Le village est cité dès le début du 8e siècle; les habitants cultivaient le buis, d'où le nom du village; ils tiraient quelques revenus de la vente des objets en buis qu'il fabriquaient : ustensiles de cuisine, jeux de boules et de quilles ...

En 1922 Buxières devient Buxières sous les Côtes pour se distinguer des autres villages portant le même nom.

La commune possède 2 lieux particuliers : la Dame Schöne, ou Damechonne, Belle Dame, est un menhir situé sur le plateau, en pleine forêt, auquel nous avons déjà eu l'occasion de rendre visite.

Quant à l'autre lieu, nous allons y passer, après une montée dans le bois des côtes de Meuse.

 

l'arrivée à la chapelle de Bures

Après une grimpette d'une centaine de mètres - de dénivelé - dans les bois, nous arrivons par le plateau à la chapelle des Bures, un lieu de pause traditionnel pour les marcheurs et les vététistes.

La chapelle a été construire en 1890 sur le promontoire de la côte des Bures, à 372 mètres d'altitude.

Les bures sont les feux de joie qu’on allumait jadis sur les lieux élevés, à la Saint Jean d’été et au dimanche dit des Bures.

La fête des Bures semble avoir été célébrée dans les villages lorrains, comme liée à la tradition du Carnaval, à la période de l'équinoxe de printemps, et aussi au passage des jeunes, garçons et filles vers l'âge adulte.

 

la chapelle de Bures

C'est un sculpteur de Saint Mihiel, Chenin Bichet, qui fut chargé de construire cette chapelle de style néo gothique, grâce à la générosité d'une famille pieuse.

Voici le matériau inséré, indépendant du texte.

-- ==== Sys2Proof/Laws/State.lean ====
section
/-!
SUPPORT. What each update of the state leaves in each field. With these no proof needs to unfold a record update.
-/
namespace Sys2Proof.Machine
set_option Elab.async false
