/-- R397: a valid transaction. -/
theorem serValid_eq {f : Fb} (hf : a.fb n = f) : serValid a n = a.setFb n { f with
    run := none, invalid := false, prevValid := true, validRun := f.validRun + 1, errRun := 0
    suspect := f.suspect && decide (f.validRun + 1 < 16) } := by
  subst hf
  rfl

theorem fb_setFb_self (htab : Safety.Tables a) (f : Fb) : (a.setFb n f).fb n = f := storeGet_storePut_self _ htab.fbs n f

theorem fb_setFb_setFb_self (htab : Safety.Tables a) (f g : Fb) : ((a.setFb n f).setFb n g).fb n = g :=
  fb_setFb_self ((keeps_setFb (Keeps.refl a) n f).tables htab) g

theorem fb_setFb_of_ne {k : Nat} (f : Fb) (h : k ≠ n) : (a.setFb n f).fb k = a.fb k := storeGet_storePut_of_ne _ _ _ h

/-- R394, R395: an invalid transaction that served no descriptor. -/
theorem serInvalid_noJob {fail : Bool} (hjob : (a.fb n).run.bind (·.job) = none) : serInvalid a n fail =
    flag (count (a.setFb n { a.fb n with
      run := none, invalid := true, prevValid := false, validRun := 0, errRun := (a.fb n).errRun + 1
      suspect := (a.fb n).suspect || fail || decide (a.fld (fbKey n 0x18) 16 4 ≤ (a.fb n).errRun + 1) }) (fbKey n 0x58))
        (fbKey n 0x44) (if fail then 0xA0 else 0x20) := by
  unfold serInvalid
  dsimp only
  rw [hjob]
  rfl

end

/-! ## The opcodes (Table 11-5) -/

section
variable {a : State} {j : Job} {d : Desc}

theorem fbSetPosCheck_eq (hfmt : badFormat d (pm 0 1 ||| pb 1 1 ||| pm 4 8) false = false) (hn : d.p 0 1 < 40) :
    fbSetPosCheck a d = firstFail [(!a.hasFb d.tenant (d.p 0 1), 0x11, 0), (!bit (d.p 1 1) 0 && a.fbOfLivePier (d.p 0 1), 0x13, 0)] := by
  simp [fbSetPosCheck, firstFail, hfmt, hn]

theorem fbStreamCheck_ok (hfmt : badFormat d (pm 0 3) false = false) (hn : d.p 0 1 < 40) (hq : d.p 1 1 < 64)
    (hkind : a.qKind d.tenant (d.p 1 1) = 3) (hown : a.hasFb d.tenant (d.p 0 1) = true ∨ a.hasFbs d.tenant (d.p 0 1) = true) :
    fbStreamCheck a d = none := by
  obtain hown | hown := hown <;> simp [fbStreamCheck, firstFail, hfmt, hn, hq, hkind, hown]

theorem fbEssCheck_eq {named : Nat} {write : Bool} (hfmt : badFormat d named false = false) (hn : d.p 0 1 < 40)
    (hmode : a.fbMode (d.p 0 1) = 3) (hown : a.hasFb d.tenant (d.p 0 1) = true) (hexp : a.expert d.tenant = true) :
    fbEssCheck named write a d = firstFail [(write && a.mode == .run, 0x13, 0)] := by
  simp [fbEssCheck, firstFail, hfmt, hn, hmode, hown, hexp]

theorem emuCheck_ok {named : Nat} (hfmt : badFormat d named false = false) (he : d.p 0 1 < 8) (hown : a.hasEmu d.tenant (d.p 0 1) = true) :
    emuCheck named a d = none := by
  simp [emuCheck, firstFail, hfmt, he, hown]

/-- R418: N = 0 ends the tenant's stream. -/
theorem doFbStream_end (hzero : d.p 2 1 = 0) :
    doFbStream a d = a.updFb (d.p 0 1) fun f => { f with streams := f.streams.filter (·.tenant != d.tenant.val) } := by
  unfold doFbStream
  congr 1
  funext f
  exact congrArg (fun x => { f with streams := x }) (if_pos hzero)

/-- R418: past the sample instant a stream begins with the next span. -/
theorem doFbStream_next (hpos : d.p 2 1 ≠ 0) (hpast : a.tb.boundary + a.tb.offset ≤ a.now) :
    doFbStream a d = a.updFb (d.p 0 1) fun f => { f with
      streams := f.streams.filter (·.tenant != d.tenant.val) ++
        [{ tenant := d.tenant, queue := d.p 1 1, every := d.p 2 1, first := a.tb.spanIx + 1 }] } := by
  unfold doFbStream
  congr 1
  funext f
  simp [hpos, not_lt.mpr hpast]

La chapelle est surmontée d'une statue de la vierge Marie, de 3 mètres de haut; sous la statue figure l’inscription en latin d'une invocation à Marie : "Sub tuum refugium confugimus" pouvant être traduite par "Sous l’abri de ta miséricorde, nous nous réfugions".

Le blason de Buxières sous les Côtes contient la représentation de la chapelle.

 

la descente de la Crioche

Nous redescendons dans la plaine par la côte de la Crioche.

Heudicourt a une large rue principale contrastant avec les rues de certains villages sous les Côtes, paraissant blotties sous la pente.

L'église Saint Germain d'Auxerre, construite en 1777, et détruite pendant la première Guerre Mondiale, a été reconstruite à l'identique dans les années 1920.

 

le gayoir d'Heudicourt

A l'entrée du village nous ne pouvons pas manquer de voir le gayoir, rénové en 1991.

Cet ouvrage en pierre de taille permettait d'abreuver les bœufs et les chevaux de trait, de leur rafraichir les pattes et de laver les attelages et les charrettes au retour des champs.

L'eau provient du captage de la source de la Pilotte située sur le coteau.

Les gayoirs, ou guéoirs, ou égayoir, sont des ouvrages relativement fréquents en Lorraine, mais celui ci est très bien conservé.

 

le retour par la digue des Chevaliers

Nous revenons à Nonsard par la digue des Chevaliers.